• ABOUT THIS TASK
Filter the entries and keep only the lines where the string "evictSectors" appears.

[Saved data entries]
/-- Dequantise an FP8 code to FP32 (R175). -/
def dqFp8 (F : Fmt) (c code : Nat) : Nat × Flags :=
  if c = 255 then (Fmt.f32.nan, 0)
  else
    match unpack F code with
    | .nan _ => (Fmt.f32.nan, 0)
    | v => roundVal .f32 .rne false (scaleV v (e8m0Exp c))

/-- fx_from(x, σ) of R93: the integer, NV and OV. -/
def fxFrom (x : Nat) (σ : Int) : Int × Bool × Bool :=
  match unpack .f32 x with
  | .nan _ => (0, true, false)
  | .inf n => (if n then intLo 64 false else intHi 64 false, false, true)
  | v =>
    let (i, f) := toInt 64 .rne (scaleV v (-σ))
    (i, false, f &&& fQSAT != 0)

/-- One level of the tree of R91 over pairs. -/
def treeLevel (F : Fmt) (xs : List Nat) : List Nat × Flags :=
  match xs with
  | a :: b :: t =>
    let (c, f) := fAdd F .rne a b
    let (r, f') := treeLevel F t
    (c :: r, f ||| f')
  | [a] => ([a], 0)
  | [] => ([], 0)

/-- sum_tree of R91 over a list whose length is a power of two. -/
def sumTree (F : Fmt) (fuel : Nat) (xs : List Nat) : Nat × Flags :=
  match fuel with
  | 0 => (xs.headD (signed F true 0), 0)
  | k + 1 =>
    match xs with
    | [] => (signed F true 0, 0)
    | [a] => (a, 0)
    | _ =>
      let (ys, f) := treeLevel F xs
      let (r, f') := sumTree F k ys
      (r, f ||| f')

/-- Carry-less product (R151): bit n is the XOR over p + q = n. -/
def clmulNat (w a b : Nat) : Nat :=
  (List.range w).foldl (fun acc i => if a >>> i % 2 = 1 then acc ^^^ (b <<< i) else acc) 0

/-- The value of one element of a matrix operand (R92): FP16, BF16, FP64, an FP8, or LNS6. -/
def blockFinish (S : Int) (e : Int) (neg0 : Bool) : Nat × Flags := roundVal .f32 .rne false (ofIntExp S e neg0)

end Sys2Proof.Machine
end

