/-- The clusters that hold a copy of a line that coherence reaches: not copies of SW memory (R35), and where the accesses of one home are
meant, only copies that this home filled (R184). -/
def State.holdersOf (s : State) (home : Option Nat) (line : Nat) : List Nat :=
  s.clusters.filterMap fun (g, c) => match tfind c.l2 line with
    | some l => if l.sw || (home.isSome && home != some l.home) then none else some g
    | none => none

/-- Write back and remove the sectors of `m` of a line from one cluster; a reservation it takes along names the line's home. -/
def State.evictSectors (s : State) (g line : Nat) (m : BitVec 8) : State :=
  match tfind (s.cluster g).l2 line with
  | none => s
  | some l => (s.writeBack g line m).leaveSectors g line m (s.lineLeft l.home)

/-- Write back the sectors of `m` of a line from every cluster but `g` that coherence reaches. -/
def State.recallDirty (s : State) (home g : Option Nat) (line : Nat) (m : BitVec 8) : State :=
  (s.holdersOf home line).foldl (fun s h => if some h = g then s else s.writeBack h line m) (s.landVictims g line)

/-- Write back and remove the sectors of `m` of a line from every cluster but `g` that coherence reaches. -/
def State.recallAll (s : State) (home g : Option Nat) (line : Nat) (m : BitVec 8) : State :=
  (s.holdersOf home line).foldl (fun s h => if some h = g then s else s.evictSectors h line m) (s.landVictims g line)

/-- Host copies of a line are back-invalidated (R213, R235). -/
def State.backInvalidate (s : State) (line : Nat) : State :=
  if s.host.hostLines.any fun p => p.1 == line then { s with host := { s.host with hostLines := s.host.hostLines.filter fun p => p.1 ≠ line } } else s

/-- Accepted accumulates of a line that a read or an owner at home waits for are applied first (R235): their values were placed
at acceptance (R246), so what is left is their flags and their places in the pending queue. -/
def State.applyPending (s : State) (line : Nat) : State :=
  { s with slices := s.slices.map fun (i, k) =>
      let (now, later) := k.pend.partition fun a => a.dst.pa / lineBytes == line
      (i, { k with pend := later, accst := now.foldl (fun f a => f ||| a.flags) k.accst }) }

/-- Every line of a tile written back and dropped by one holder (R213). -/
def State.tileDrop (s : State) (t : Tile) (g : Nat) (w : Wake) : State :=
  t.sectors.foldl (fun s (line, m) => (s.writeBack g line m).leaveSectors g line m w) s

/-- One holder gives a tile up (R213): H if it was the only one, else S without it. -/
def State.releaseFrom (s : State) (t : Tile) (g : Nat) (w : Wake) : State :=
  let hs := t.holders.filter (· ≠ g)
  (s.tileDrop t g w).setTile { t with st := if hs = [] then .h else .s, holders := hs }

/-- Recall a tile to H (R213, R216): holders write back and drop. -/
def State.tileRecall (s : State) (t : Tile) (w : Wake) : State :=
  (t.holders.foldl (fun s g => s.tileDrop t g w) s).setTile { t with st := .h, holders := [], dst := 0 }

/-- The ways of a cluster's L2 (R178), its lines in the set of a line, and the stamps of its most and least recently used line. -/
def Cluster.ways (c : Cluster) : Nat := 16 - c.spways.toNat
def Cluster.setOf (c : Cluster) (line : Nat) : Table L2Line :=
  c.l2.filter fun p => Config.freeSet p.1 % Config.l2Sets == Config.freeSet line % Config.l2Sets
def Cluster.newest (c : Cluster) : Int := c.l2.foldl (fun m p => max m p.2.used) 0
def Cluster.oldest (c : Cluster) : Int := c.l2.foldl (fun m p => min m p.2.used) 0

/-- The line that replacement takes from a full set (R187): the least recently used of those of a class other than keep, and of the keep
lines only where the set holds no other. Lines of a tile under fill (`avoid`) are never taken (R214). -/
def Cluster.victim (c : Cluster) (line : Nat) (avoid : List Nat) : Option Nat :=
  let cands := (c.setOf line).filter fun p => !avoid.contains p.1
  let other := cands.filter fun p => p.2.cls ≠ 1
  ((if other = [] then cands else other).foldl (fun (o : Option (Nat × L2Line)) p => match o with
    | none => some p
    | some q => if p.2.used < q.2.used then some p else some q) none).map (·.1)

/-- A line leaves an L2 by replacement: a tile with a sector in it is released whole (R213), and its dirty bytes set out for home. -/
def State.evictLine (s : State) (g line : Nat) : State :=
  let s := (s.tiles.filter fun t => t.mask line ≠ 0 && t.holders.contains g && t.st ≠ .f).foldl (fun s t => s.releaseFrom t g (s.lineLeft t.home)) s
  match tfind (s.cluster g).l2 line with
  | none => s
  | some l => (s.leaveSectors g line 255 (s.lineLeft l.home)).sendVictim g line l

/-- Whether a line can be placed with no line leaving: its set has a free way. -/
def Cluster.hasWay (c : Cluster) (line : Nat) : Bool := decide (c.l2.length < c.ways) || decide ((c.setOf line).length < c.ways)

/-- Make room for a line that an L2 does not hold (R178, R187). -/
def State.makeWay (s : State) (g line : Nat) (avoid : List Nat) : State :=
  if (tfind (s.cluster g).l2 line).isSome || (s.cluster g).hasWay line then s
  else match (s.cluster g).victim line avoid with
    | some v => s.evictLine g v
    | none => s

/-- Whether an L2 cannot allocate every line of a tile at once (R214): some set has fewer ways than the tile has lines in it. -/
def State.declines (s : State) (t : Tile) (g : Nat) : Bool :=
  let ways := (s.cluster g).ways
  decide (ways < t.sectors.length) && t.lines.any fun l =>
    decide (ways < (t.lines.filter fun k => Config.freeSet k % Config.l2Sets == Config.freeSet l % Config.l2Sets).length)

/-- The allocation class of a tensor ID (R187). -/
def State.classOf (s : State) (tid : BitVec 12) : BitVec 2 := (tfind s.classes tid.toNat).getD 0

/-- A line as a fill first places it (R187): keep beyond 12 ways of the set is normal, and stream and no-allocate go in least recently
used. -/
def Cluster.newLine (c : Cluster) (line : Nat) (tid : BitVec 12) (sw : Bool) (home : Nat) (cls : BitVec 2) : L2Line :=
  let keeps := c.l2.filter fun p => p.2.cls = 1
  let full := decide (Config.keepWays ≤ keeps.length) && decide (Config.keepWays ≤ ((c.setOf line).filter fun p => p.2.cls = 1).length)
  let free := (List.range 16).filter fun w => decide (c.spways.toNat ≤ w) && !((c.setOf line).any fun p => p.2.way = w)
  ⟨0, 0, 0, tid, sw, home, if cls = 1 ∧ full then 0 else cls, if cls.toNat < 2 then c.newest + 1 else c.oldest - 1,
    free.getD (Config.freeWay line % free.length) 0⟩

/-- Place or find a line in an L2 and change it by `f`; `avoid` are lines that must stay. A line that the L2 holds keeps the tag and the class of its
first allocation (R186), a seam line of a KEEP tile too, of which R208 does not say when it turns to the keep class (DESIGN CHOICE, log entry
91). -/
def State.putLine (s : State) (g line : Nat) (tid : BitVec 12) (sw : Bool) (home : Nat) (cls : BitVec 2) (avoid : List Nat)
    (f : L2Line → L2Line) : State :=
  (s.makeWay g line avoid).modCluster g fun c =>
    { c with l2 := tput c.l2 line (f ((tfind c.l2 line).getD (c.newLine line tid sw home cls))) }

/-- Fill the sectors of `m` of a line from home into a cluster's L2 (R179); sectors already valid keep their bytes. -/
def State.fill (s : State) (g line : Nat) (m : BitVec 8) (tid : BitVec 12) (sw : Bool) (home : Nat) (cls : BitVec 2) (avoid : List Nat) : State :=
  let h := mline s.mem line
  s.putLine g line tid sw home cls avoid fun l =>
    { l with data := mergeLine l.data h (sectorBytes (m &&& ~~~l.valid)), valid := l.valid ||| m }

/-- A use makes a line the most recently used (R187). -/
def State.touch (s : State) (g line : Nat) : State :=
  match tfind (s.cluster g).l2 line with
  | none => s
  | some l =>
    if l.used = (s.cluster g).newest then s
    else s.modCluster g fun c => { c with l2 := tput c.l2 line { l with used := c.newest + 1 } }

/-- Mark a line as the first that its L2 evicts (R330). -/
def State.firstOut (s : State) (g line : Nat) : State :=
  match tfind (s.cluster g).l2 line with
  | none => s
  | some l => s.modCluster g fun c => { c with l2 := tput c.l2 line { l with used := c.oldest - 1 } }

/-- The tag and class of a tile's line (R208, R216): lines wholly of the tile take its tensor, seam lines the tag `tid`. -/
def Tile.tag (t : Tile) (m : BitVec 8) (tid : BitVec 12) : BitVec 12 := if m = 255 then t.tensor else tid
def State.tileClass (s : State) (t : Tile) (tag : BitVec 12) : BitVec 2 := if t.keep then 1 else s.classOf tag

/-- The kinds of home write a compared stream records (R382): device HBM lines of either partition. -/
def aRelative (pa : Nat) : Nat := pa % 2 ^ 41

• ANSWER FOR THE TASK
def State.evictSectors (s : State) (g line : Nat) (m : BitVec 8) : State :=
  (s.holdersOf home line).foldl (fun s h => if some h = g then s else s.evictSectors h line m) (s.landVictims g line)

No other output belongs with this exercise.